Work item
From the entries that follow, list every line in which the string "loadNow" appears.
--- Information given ---
/-- `shfl`, `shfli`, `unshfl`, `unshfli`: stage `k` exchanges bits `k` and `k + 1` of the bit numbers, from 3 down to 0 or from
0 up to 3 (R611 to R614). -/
def Obligations.GeneralizedShuffle : Prop :=
  let swap (n k i : Nat) : Nat :=
    if n.testBit k && i.testBit k != i.testBit (k + 1) then i ^^^ (3 * 2 ^ k) else i
  let shuffled (a : Word) (n : Nat) (v : Word) : Prop :=
    ∀ i, i < 32 → v.getLsbD i = a.getLsbD (swap n 3 (swap n 2 (swap n 1 (swap n 0 i))))
  let unshuffled (a : Word) (n : Nat) (v : Word) : Prop :=
    ∀ i, i < 32 → v.getLsbD i = a.getLsbD (swap n 0 (swap n 1 (swap n 2 (swap n 3 i))))
  IsRegRel .shfl 0b0000100 0b001 (fun a b v => shuffled a (b.toNat % 16) v) ∧
  IsShift4Rel .shfli 0b0000100 0b001 shuffled ∧
  IsRegRel .unshfl 0b0000100 0b101 (fun a b v => unshuffled a (b.toNat % 16) v) ∧
  IsShift4Rel .unshfli 0b0000100 0b101 unshuffled

/-- `xperm.n`, `xperm.b`, `xperm.h`: element `k` is the element of `x[rs1]` that element `k` of `x[rs2]` names, or 0
(R615 to R617). -/
def Obligations.Permutations : Prop :=
  let permuted (sz : Nat) (a b v : Word) : Prop :=
    let element (w : Word) (k : Nat) : Nat := w.toNat / 2 ^ (sz * k) % 2 ^ sz
    ∀ k, k < 32 / sz → element v k = if element b k < 32 / sz then element a (element b k) else 0
  IsRegRel .xpermN 0b0010100 0b010 (permuted 4) ∧ IsRegRel .xpermB 0b0010100 0b100 (permuted 8) ∧
  IsRegRel .xpermH 0b0010100 0b110 (permuted 16)

/-- The six CRC instructions: 8, 16 or 32 steps of the shift register (R618 to R623). -/
def Obligations.CyclicRedundancyChecks : Prop :=
  let crc (poly n : Nat) (a : Word) : Word :=
    BitVec.ofNat 32 ((fun v => if v % 2 = 1 then v / 2 ^^^ poly else v / 2)^[n] a.toNat)
  IsUnaryOp .crc32B 0x610 0b001 (crc 0xEDB88320 8) ∧ IsUnaryOp .crc32H 0x611 0b001 (crc 0xEDB88320 16) ∧
  IsUnaryOp .crc32W 0x612 0b001 (crc 0xEDB88320 32) ∧ IsUnaryOp .crc32cB 0x618 0b001 (crc 0x82F63B78 8) ∧
  IsUnaryOp .crc32cH 0x619 0b001 (crc 0x82F63B78 16) ∧ IsUnaryOp .crc32cW 0x61A 0b001 (crc 0x82F63B78 32)

/-! ## Compressed instructions -/

/-- The compressed instructions that compute: the register-immediate forms (R481, R484, R485, R487 to R492, R500) and the
register-register forms (R493 to R496, R503, R506). -/
def Obligations.CompressedComputations : Prop :=
  ∀ (rd rs2 : RegIdx) (r q : CReg) (i6 : BitVec 6) (i8 : BitVec 8) (n : BitVec 5),
    ComputesAlways (.cAddi4spn r i8) 2 (creg r) (fun s => s.reg 2 + BitVec.ofNat 32 (4 * i8.toNat)) ∧
    ComputesAlways (.cNop i6) 2 0 (fun _ => 0) ∧
    ComputesAlways (.cAddi rd i6) 2 rd (fun s => BitVec.ofInt 32 ((s.reg rd).toInt + i6.toInt)) ∧
    ComputesAlways (.cLi rd i6) 2 rd (fun _ => BitVec.ofInt 32 i6.toInt) ∧
    ComputesAlways (.cAddi16sp i6) 2 2 (fun s => BitVec.ofInt 32 ((s.reg 2).toInt + 16 * i6.toInt)) ∧
    ComputesAlways (.cLui rd i6) 2 rd (fun _ => BitVec.ofInt 32 (2 ^ 12 * i6.toInt)) ∧
    ComputesAlways (.cSrli r n) 2 (creg r) (fun s => BitVec.ofNat 32 ((s.reg (creg r)).toNat / 2 ^ n.toNat)) ∧
    ComputesAlways (.cSrai r n) 2 (creg r) (fun s => BitVec.ofInt 32 ((s.reg (creg r)).toInt / 2 ^ n.toNat)) ∧
    ComputesAlways (.cAndi r i6) 2 (creg r) (fun s => s.reg (creg r) &&& i6.signExtend 32) ∧
    ComputesAlways (.cSlli rd n) 2 rd (fun s => BitVec.ofNat 32 ((s.reg rd).toNat * 2 ^ n.toNat)) ∧
    ComputesAlways (.cSub r q) 2 (creg r)
      (fun s => BitVec.ofInt 32 ((s.reg (creg r)).toInt - (s.reg (creg q)).toInt)) ∧
    ComputesAlways (.cXor r q) 2 (creg r) (fun s => s.reg (creg r) ^^^ s.reg (creg q)) ∧
    ComputesAlways (.cOr r q) 2 (creg r) (fun s => s.reg (creg r) ||| s.reg (creg q)) ∧
    ComputesAlways (.cAnd r q) 2 (creg r) (fun s => s.reg (creg r) &&& s.reg (creg q)) ∧
    ComputesAlways (.cMv rd rs2) 2 rd (fun s => s.reg rs2) ∧
    ComputesAlways (.cAdd rd rs2) 2 rd (fun s => BitVec.ofNat 32 ((s.reg rd).toNat + (s.reg rs2).toNat))

/-- The compressed jumps and branches: offsets are even, the link value is `pc + 2` (R486, R497 to R499, R502, R505). -/
def Obligations.CompressedControlFlow : Prop :=
  ∀ (s : State) (rs1 : RegIdx) (r : CReg) (off : BitVec 11) (b : BitVec 8),
    (∃ t, exec (.cJal off) s = .next t ∧ LinksTo s t (s.pc + BitVec.ofInt 32 (2 * off.toInt)) 1 (s.pc + 2)) ∧
    (∃ t, exec (.cJalr rs1) s = .next t ∧
      LinksTo s t (BitVec.ofNat 32 ((s.reg rs1).toNat / 2 * 2)) 1 (s.pc + 2)) ∧
    (∃ t, exec (.cJ off) s = .next t ∧ GoesTo s t (s.pc + BitVec.ofInt 32 (2 * off.toInt))) ∧
    (∃ t, exec (.cJr rs1) s = .next t ∧ GoesTo s t (BitVec.ofNat 32 ((s.reg rs1).toNat / 2 * 2))) ∧
    (∃ t, exec (.cBeqz r b) s = .next t ∧
      GoesTo s t (if s.reg (creg r) = 0 then s.pc + BitVec.ofInt 32 (2 * b.toInt) else s.pc + 2)) ∧
    (∃ t, exec (.cBnez r b) s = .next t ∧
      GoesTo s t (if s.reg (creg r) ≠ 0 then s.pc + BitVec.ofInt 32 (2 * b.toInt) else s.pc + 2))

/-! ## Loads and stores -/

/-- Every load form (`lb`, `lh`, `lw`, `lbu`, `lhu`, `c.lw`, `c.lwsp`) from the DCCM, aligned or not: the bytes of memory,
little-endian, widened (R411 to R415, R305, R307). -/
def Obligations.LoadsFromDccm : Prop :=
  ∀ (s : State) (i : Instr) (len : Nat) (rd rb : RegIdx) (off : Word) (n : Nat) (signed : Bool),
    IsLoad i len rd rb off n signed → DccmAccess s (s.reg rb) (s.reg rb + off) n →
    ∃ t, exec i s = .next t ∧
      Computes s t len rd (widen signed n (littleEndian (fun k => memRead s.mem ((s.reg rb + off).toNat + k)) n))

/-- Every load form from the bus, where the platform answers its request (`readAnswered`: the exact bytes for a load with side effects, else
each double-word they touch), or waiting stores hold all its bytes (`forwarded`), and where the platform answers every store that waits:
the bytes as the hart sees them, its own waiting stores before memory (R271 to R273, R305). Which requests a load makes is the model's
reading, log entry 57. -/
def Obligations.LoadsFromBusMemory : Prop :=
  ∀ (s : State) (i : Instr) (len : Nat) (rd rb : RegIdx) (off : Word) (n : Nat) (signed : Bool),
    IsLoad i len rd rb off n signed → BusAccess s (s.reg rb) (s.reg rb + off) n →
    (s.readAnswered (s.reg rb + off).toNat n (s.sideEffectAt s.cur (s.reg rb + off).toNat) = true ∨
      s.forwarded (s.reg rb + off) n = true) →
    s.BufferAnswered s.cur →
    ∃ t, exec i s = .next t ∧ LoadsFromBus s t len rd
      (widen signed n (littleEndian (fun k => s.viewByte s.cur (s.reg rb + off + BitVec.ofNat 32 k)) n))

/-- A load that the bus answers with an error completes: its value is not stated. A waiting store that the bus answers with an
error is reported when it drains, at the latest by a `fence`; memory does not change. In both cases the first error is captured in
`mdseac` (for a store, the address of its instruction) and asks for an NMI, a later one is ignored; but a store's error takes the
place of a load's that was captured in the same clock cycle (R320, R690). Which requests a load makes is log entry 57. -/
def Obligations.BusErrorsAreImprecise : Prop :=
  (∀ (s : State) (i : Instr) (len : Nat) (rd rb : RegIdx) (off : Word) (n : Nat) (signed : Bool),
    IsLoad i len rd rb off n signed → BusAccess s (s.reg rb) (s.reg rb + off) n →
    s.readAnswered (s.reg rb + off).toNat n (s.sideEffectAt s.cur (s.reg rb + off).toNat) = false → s.hart.buffer = [] →
    ∃ v t, exec i s = .next t ∧ Writes s t rd v ∧ t.pc = s.pc + BitVec.ofNat 32 len ∧ CountedOnce s.hart t.hart ∧
      SameMemory s t ∧
      t.hart.nmi = (if s.hart.nmi.locked then s.hart.nmi
        else { s.hart.nmi with mdseac := s.reg rb + off, locked := true, bus := some .load, loadNow := true }) ∧
      t = s.mapHart fun h => { h with regs := t.hart.regs, pc := t.hart.pc, ctr := t.hart.ctr, nmi := t.hart.nmi }) ∧
  ∀ (s : State) (p : PendingStore) (fm pred succ : BitVec 4) (rs1 rd : RegIdx),
    s.hart.buffer = [p] → s.busAnswers .write p.addr.toNat p.size = false →
    ∃ t, exec (.fence fm pred succ rs1 rd) s = .next t ∧ SameMemory s t ∧ t.hart.buffer = [] ∧
      t.hart.nmi = if s.hart.nmi.locked = true ∧ s.hart.nmi.loadNow = false then s.hart.nmi
        else { s.hart.nmi with mdseac := p.target, locked := true, bus := some .store, loadNow := false }

/-- Every store form (`sb`, `sh`, `sw`, `c.sw`, `c.swsp`) into the DCCM changes exactly its bytes, and the other hart's
reservation if it holds one of them (R416 to R418, R267, R305, R462). That any store which overlaps the reserved word clears that
reservation is the spec's own decision D24. A store that is not stopped by a double-bit error in a word it touches, because it is an aligned
word or `mfdc.cecd` is 1, changes its bytes as well, and leaves every word it touches with good ECC (R267, R307). -/
def Obligations.StoresToDccm : Prop :=
  ∀ (s : State) (i : Instr) (len : Nat) (rs rb : RegIdx) (off : Word) (n : Nat), IsStore i len rs rb off n →
    let a := s.reg rb + off
    (DccmAccess s (s.reg rb) a n → ∃ t, exec i s = .next t ∧ StoresDccm s t len a n (s.reg rs)) ∧
    (configOk s.cfg = true → coreLocal s.cfg (s.reg rb).toNat = true → (∀ k, k < n → inDccm s.cfg (a.toNat + k) = true) →
      (n = 4 ∧ a.toNat % 4 = 0 ∨ s.shared.mfdc.getLsbD 8 = true) →
      ∃ t, exec i s = .next t ∧
        (∀ w, w ∈ t.badWords ↔ w ∈ s.badWords ∧ ∀ k, k < n → w ≠ wordAddr (a.toNat + k)) ∧
        StoresDccm { s with badWords := t.badWords } t len a n (s.reg rs))

/-- Every store form to the bus waits in the hart's buffer, behind the older ones, and the hart sees it at once
(R272 to R274). That no store is merged with an older one is the model's choice, log entry 25; how a misaligned one is cut into
transactions is log entry 57. -/
def Obligations.StoresToBus : Prop :=
  ∀ (s : State) (i : Instr) (len : Nat) (rs rb : RegIdx) (off : Word) (n : Nat),
    IsStore i len rs rb off n → BusAccess s (s.reg rb) (s.reg rb + off) n →
    ∃ t, exec i s = .next t ∧ BuffersStore s t len (s.reg rb + off) n (s.reg rs)

/-- The checks of a load, the first one that hits: across a region, misaligned with side effects, unmapped in a core-local region,
outside the windows, base and address on different sides, a PIC register not as a word, a double-bit error in a word it touches. Nothing
but the exception happens (R300, R650). That misalignment comes before an access fault is the spec's own decision D19; that an access with
its first and last byte in different windows is outside them is its decision D18 (R284). -/
def Obligations.LoadChecks : Prop :=
  ∀ (s : State) (i : Instr) (len : Nat) (rd rb : RegIdx) (off : Word) (n : Nat) (signed : Bool),
    IsLoad i len rd rb off n signed →
    let a := s.reg rb + off
    let x := a.toNat
    let e := x + n - 1
    let own := dRegion s.cfg x
    let raises (c : Cause) : Prop := ∃ t, exec i s = .next t ∧ Traps s t c a
    if regionOf x ≠ regionOf e then raises ⟨4, 2⟩
    else if own = false ∧ s.sideEffectAt s.cur x = true ∧ x % n ≠ 0 then raises ⟨4, 1⟩
    else if own = true ∧ ¬(inDccm s.cfg x = true ∧ inDccm s.cfg e = true) ∧
      ¬(inPic s.cfg x = true ∧ inPic s.cfg e = true) then raises ⟨5, 2⟩
    else if own = false ∧ windowsAllow s.cfg.dataWindows x e = false then raises ⟨5, 3⟩
    else if coreLocal s.cfg (s.reg rb).toNat ≠ coreLocal s.cfg x then raises ⟨5, 5⟩
    else if inPic s.cfg x = true ∧ (n ≠ 4 ∨ x % 4 ≠ 0) then raises ⟨5, 6⟩
    else if inDccm s.cfg x = true ∧ s.shared.mfdc.getLsbD 8 = false ∧ (wordAddr x ∈ s.badWords ∨ wordAddr e ∈ s.badWords) then
      raises ⟨5, 1⟩
    else True

/-- The checks of a store, in the same order, with the store/AMO codes; a whole aligned word is not checked for double-bit errors
(R300, R307, R650). That misalignment comes before an access fault is the spec's own decision D19; that an access with its first and last
byte in different windows is outside them is its decision D18 (R284). -/
def Obligations.StoreChecks : Prop :=
  ∀ (s : State) (i : Instr) (len : Nat) (rs rb : RegIdx) (off : Word) (n : Nat),
    IsStore i len rs rb off n →
    let a := s.reg rb + off
    let x := a.toNat
    let e := x + n - 1
    let own := dRegion s.cfg x
    let raises (c : Cause) : Prop := ∃ t, exec i s = .next t ∧ Traps s t c a
    if regionOf x ≠ regionOf e then raises ⟨6, 2⟩
    else if own = false ∧ s.sideEffectAt s.cur x = true ∧ x % n ≠ 0 then raises ⟨6, 1⟩
    else if own = true ∧ ¬(inDccm s.cfg x = true ∧ inDccm s.cfg e = true) ∧
      ¬(inPic s.cfg x = true ∧ inPic s.cfg e = true) then raises ⟨7, 2⟩
    else if own = false ∧ windowsAllow s.cfg.dataWindows x e = false then raises ⟨7, 3⟩
    else if coreLocal s.cfg (s.reg rb).toNat ≠ coreLocal s.cfg x then raises ⟨7, 5⟩
    else if inPic s.cfg x = true ∧ (n ≠ 4 ∨ x % 4 ≠ 0) then raises ⟨7, 6⟩
    else if inDccm s.cfg x = true ∧ s.shared.mfdc.getLsbD 8 = false ∧ ¬(n = 4 ∧ x % 4 = 0) ∧
      (wordAddr x ∈ s.badWords ∨ wordAddr e ∈ s.badWords) then raises ⟨7, 1⟩
    else True

/-- `sw` and `lw` on the memory-mapped registers of the PIC, in either priority order. Those of interrupt source `k + 1`: priority (inverted
in reverse order), enable, gateway configuration, gateway clear, delegation. Those of the core: the priority order, and the pending bits
of all sources and, in a dual-thread build, of the hart's own (R181 to R190, R723, R724). A store changes its field and nothing else of
the machine; where there is no field it is dropped. A gateway that is configured as edge-triggered has a pending flag that is not stated
until it is cleared (93 U14). That every source has a configurable gateway is the spec's own decision D16; that a store to `meigwclr`
clears the flag of a clock-gated gateway too is log entry 36. -/
def Obligations.PicRegisters : Prop :=
  ∀ (s : State) (rs rd rb : RegIdx) (imm : BitVec 12),
    configOk s.cfg = true → coreLocal s.cfg (s.reg rb).toNat = true →
    let a := (s.reg rb + imm.signExtend 32).toNat
    let v := s.reg rs
    let ordered (n : BitVec 4) : BitVec 4 := if s.pic.priord then 15 - n else n
    let stores (p : Pic) : Prop := ∃ t, exec (.sw rs rb imm) s = .next t ∧ Retires s t 4 ∧
      t = { s.mapHart fun h => { h with pc := t.hart.pc, ctr := t.hart.ctr } with pic := p }
    let loads (w : Word) : Prop := ∃ t, exec (.lw rd rb imm) s = .next t ∧ Computes s t 4 rd w
    let pending (x : Source) : Bool := if x.edge then x.ip else x.sync != x.low
    let showsPending (n : Nat) (shown : Source → Bool) : Prop :=
      ∃ w : Word, loads w ∧ ∀ y, y < 32 →
        (w.getLsbD y = true ↔ ∃ k x, k + 1 = 32 * n + y ∧ s.pic.sources[k]? = some x ∧ pending x = true ∧ shown x = true)
    (∀ (k : Nat) (x : Source), s.pic.sources[k]? = some x → k < 255 →
      let source (y : Source) : Pic := { s.pic with sources := s.pic.sources.set k y }
      (a = picBase s.cfg + 4 * (k + 1) →
        stores (source { x with pri := ordered (v.setWidth 4) }) ∧ loads ((ordered x.pri).setWidth 32)) ∧
      (a = picBase s.cfg + 0x2000 + 4 * (k + 1) →
        stores (source { x with en := v.getLsbD 0 }) ∧ loads (BitVec.ofNat 32 x.en.toNat)) ∧
      (a = picBase s.cfg + 0x4000 + 4 * (k + 1) →
        (∃ ip, (v.getLsbD 1 = false → ip = x.ip) ∧
          stores (source { x with edge := v.getLsbD 1, low := v.getLsbD 0, ip := ip })) ∧
        loads (BitVec.ofNat 32 (2 * x.edge.toNat + x.low.toNat))) ∧
      (a = picBase s.cfg + 0x5000 + 4 * (k + 1) → stores (source { x with ip := x.sync != x.low }) ∧ loads 0) ∧
      (a = picBase s.cfg + 0x6000 + 4 * (k + 1) →
        stores (if s.cfg.dualThread then source { x with del := v.getLsbD 0 } else s.pic) ∧
        loads (if s.cfg.dualThread then BitVec.ofNat 32 x.del.toNat else 0))) ∧
    (a = picBase s.cfg + 0x3000 →
      stores { s.pic with priord := v.getLsbD 0 } ∧ loads (BitVec.ofNat 32 s.pic.priord.toNat)) ∧
    ∀ n, n < 8 →
      (a = picBase s.cfg + 0x1000 + 4 * n → stores s.pic ∧ showsPending n fun _ => true) ∧
      (a = picBase s.cfg + 0x1800 + 4 * n → stores s.pic ∧
        (s.cfg.dualThread = true → showsPending n fun x => x.del == decide (s.cur = .t1)) ∧
        (s.cfg.dualThread = false → loads 0))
---
Answer to the exercise
        else { s.hart.nmi with mdseac := s.reg rb + off, locked := true, bus := some .load, loadNow := true }) ∧
      t.hart.nmi = if s.hart.nmi.locked = true ∧ s.hart.nmi.loadNow = false then s.hart.nmi
        else { s.hart.nmi with mdseac := p.target, locked := true, bus := some .store, loadNow := false }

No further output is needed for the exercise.